We invited Array Networks, CipherTrust, Kavado, MultiNet Security, NetContinuum, Sanctum, Spearhead, Teros (formerly Stratum8), Ubizen, WebScurity and Whale Communications. Array Networks and Whale Communications declined to let us test their offerings. CipherTrust said it felt its product was not a good fit for this review and NetContinuum said it didn't have any units to spare. Spearhead withdrew its NetGap appliance because of a pending architecture enhancement--no sense testing the old stuff. Ubizen never responded to our invitation.

Two other vendors, Gilian and NetScaler, are not included here because Gilian didn't start offering application security modules until our tests were finished, and we were not aware of NetScaler's offerings in time for this article. In addition, there are many host-based Web security products, including eEye SecureIIS and Microsoft UrlScan, that we didn't test because we focused only on proxy-based Web application firewalls.

We gathered Kavado's InterDo, MultiNet's iSecureWeb, Sanctum's AppShield, Teros' APS and WebScurity's webApp.Secure in our Chicago Neohapsis partner labs and tasked them with protecting two horribly insecure test Web sites (for details see "How We Tested Web Security Proxies").

Successful attack prevention was not our only comparison criteria; product configuration flexibility is crucial as well. In theory, these products are similar to regular network firewalls: Open too little and you impact traffic; open too much and you expose your network to security risks. In reality, however, Web security proxies are much more complex than network firewalls, and their configuration can be tricky. The proxy must understand the inner workings of your Web applications. If your security configuration is not symbiotic with your Web applications, you risk leaving vulnerabilities exposed. Therefore, the easier it is to adapt the product to your site, the stronger your security will be.

Plan Before You Deploy

After months of testing, we found that adding a Web security proxy will give you a defensive advantage only if the configuration is perfectly tuned. Deciding which security proxy to deploy depends largely on the Web applications you're protecting; in fact, to gain the highest level of security, you should design your Web sites and applications in concert with the nuances of your selected security proxy. Here are a few tips:

Attack LineUp click to enlarge

• Separate your Web apps. Global configuration limitations mean that accommodating one application may reduce the protection of another. The solution: Separate large, complex Web applications and deploy multiple security proxies, each tuned for the security needs of its application. Global configurations for an online e-commerce site differ widely from those for an intranet running Microsoft Exchange OWA (Outlook Web Access); using a single security proxy to protect both results in one-size-fits-all protection. You could do better.

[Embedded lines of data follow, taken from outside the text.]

/-- RXBYTE b in HUNT with no anchor, a marker with no byte before it among them (R113, R115). That FB, unspecified in HUNT (R25), keeps its
raw bytes is the model's choice (log entry 2). -/
def Obligations.RxbyteHuntsOn : Prop :=
  ∀ (s : State) (b : Byte), s.meter.inited = true → s.sync.mode = .hunt →
    (s.sync.winValid = false ∨ b ≠ Config.syncMarker) →
    exec (.rxbyte b) s =
      .next { s with
        sync := { s.sync with winPrev := b, winValid := true }
        outs := [⟨.none, none⟩]
        stage := .empty }

/-- RXBYTE b in HUNT with an anchor (R114): FB[0] takes WIN_PREV, FB[1] the marker, every other byte of FB reads as before, and group
M is untouched. FB from offset 2 on is unspecified here (R25): that it reads as before is the model's choice (log entry 2). -/
def Obligations.RxbyteAnchors : Prop :=
  ∀ (s : State) (b : Byte), s.meter.inited = true → s.sync.mode = .hunt →
    s.sync.winValid = true → b = Config.syncMarker →
    ∃ t, exec (.rxbyte b) s = .next t ∧
      t.sync.mode = .collect ∧ t.sync.cnt = 2 ∧ t.sync.winValid = false ∧
      t.sync.fb.read 0 = s.sync.winPrev ∧ t.sync.fb.read 1 = Config.syncMarker ∧
      (∀ a, a ≠ 0 → a ≠ 1 → t.sync.fb.read a = s.sync.fb.read a) ∧
      t.meter = s.meter ∧ t.env = s.env ∧ t.outs = [⟨.none, none⟩]

/-- RXBYTE b in COLLECT with CNT < 23 (R116): the byte goes to offset CNT "as received", every other byte of FB reads as before, and
CNT counts on. That WIN_PREV (R24) and FB above the new byte (R25), both unspecified here, keep their raw bytes is the model's choice
(log entry 2). -/
def Obligations.RxbyteCollects : Prop :=
  ∀ (s : State) (b : Byte), s.meter.inited = true → s.sync.mode = .collect → s.sync.cnt.toNat < 23 →
    ∃ t, exec (.rxbyte b) s = .next t ∧
      t.sync.mode = .collect ∧ t.sync.cnt.toNat = s.sync.cnt.toNat + 1 ∧
      t.sync.winValid = s.sync.winValid ∧ t.sync.winPrev = s.sync.winPrev ∧
      t.sync.fb.read s.sync.cnt.toNat = b ∧
      (∀ a, a ≠ s.sync.cnt.toNat → t.sync.fb.read a = s.sync.fb.read a) ∧
      t.meter = s.meter ∧ t.env = s.env ∧ t.outs = [⟨.none, none⟩]

/-- RXBYTE b in COLLECT with CNT = 23 is its stage functions in R117's order: VALIDATE of FB[0..22] and b, then ACCEPT and back to
hunting with an empty window (R120), or CHECKSUM_INVALID and REANCHOR. What it says of the bytes of FB that R25 leaves unspecified
afterwards is the model's choice (log entry 2). -/
def Obligations.RxbyteCompletesByStages : Prop :=
  ∀ (s : State) (b : Byte) (f : Frame), s.meter.inited = true → s.sync.mode = .collect → s.sync.cnt = 23 →
    (∀ (k : Nat) (h : k < 24), f[k] = if k = 23 then b else s.sync.fb.read k) →
    ∃ (valid : Bool) (v a r : State),
      exec (.validate f) { s with sync := { s.sync with fb := s.sync.fb.write 23 b } } = .next v ∧
      v.stage = .verdict valid ∧
      exec (.accept f) { s with sync := { s.sync with fb := s.sync.fb.write 23 b } } = .next a ∧
      exec (.reanchor f) { s with sync := { s.sync with fb := s.sync.fb.write 23 b } } = .next r ∧
      exec (.rxbyte b) s =
        .next
          (if valid then
            { a with sync := { a.sync with mode := .hunt, cnt := 0, winValid := false }, stage := .empty }
          else { r with outs := [⟨.checksumInvalid, none⟩], stage := .empty })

• Implement client-side form-field filtering. Many security proxies abruptly halt insecure HTML form data submissions, possibly confusing or scaring off users who accidentally include restricted characters. You will need to implement client-side form-field filtering via active scripting to keep users from accidentally triggering malicious character alerts.

• Beware proprietary data formats. There's little help available for applications that tunnel proprietary data formats via HTTP, such as Microsoft RDS (Remote Data Service) or Java RMI (Remote Method Invocation). You may be able to get a security proxy to pass the arbitrary data, but don't expect the proxy to secure it let alone understand it. For example, none of the products we tested could defend against our vulnerable FrontPage Web site because the products didn't understand the proprietary RPC (Remote Procedure Call) mechanism used by FrontPage.

• Check your HTML. Some proxies parse HTML pages as they are sent to the client. Using well-formed HTML and avoiding client-side JavaScript form manipulation helps the proxy understand your application better, and thus protect you better.

• Run security tests. Have your configuration reviewed or have a security-penetration test performed against the deployed security proxy to ensure the configuration is sound. One wrong regular-expression rule can leave your site vulnerable, but it may not be obvious. Contracting a standard Web application security assessment with any of the numerous security-services companies on the market is a start--if they find any vulnerabilities in the (supposedly) protected Web site, you know the security proxy is not configured properly. In addition, some security-proxy vendors offer configuration training and on-site implementation review. Some, like Teros, even include this in the initial purchase cost.

Features click to enlarge

• Patch your servers. Finally, security proxies do not negate the need to patch your servers. Removing the vulnerability is always a better solution than merely denying access to it (see "PatchLink Helps Keep Windows Closed").

Go Deep

By adding a security proxy, you erect one more layer between you and would-be attackers. If you implement this layer effectively, you will be able to protect against Web vulnerabilities to which you were previously susceptible.

The products we tested had pluses and minuses in different environments, and none is the security silver bullet we'd dreamt of. The Teros-100 APS is only a solid median solution, iSecureWeb is complex to configure, and webApp.Secure is not complex enough. The battle came down to two--Kavado InterDo and Sanctum AppShield--which tied on points. And though InterDo is easier to handle and offers more features, its lack of protection for dynamic form values cost it the trophy. We gave AppShield our Editor's Choice award.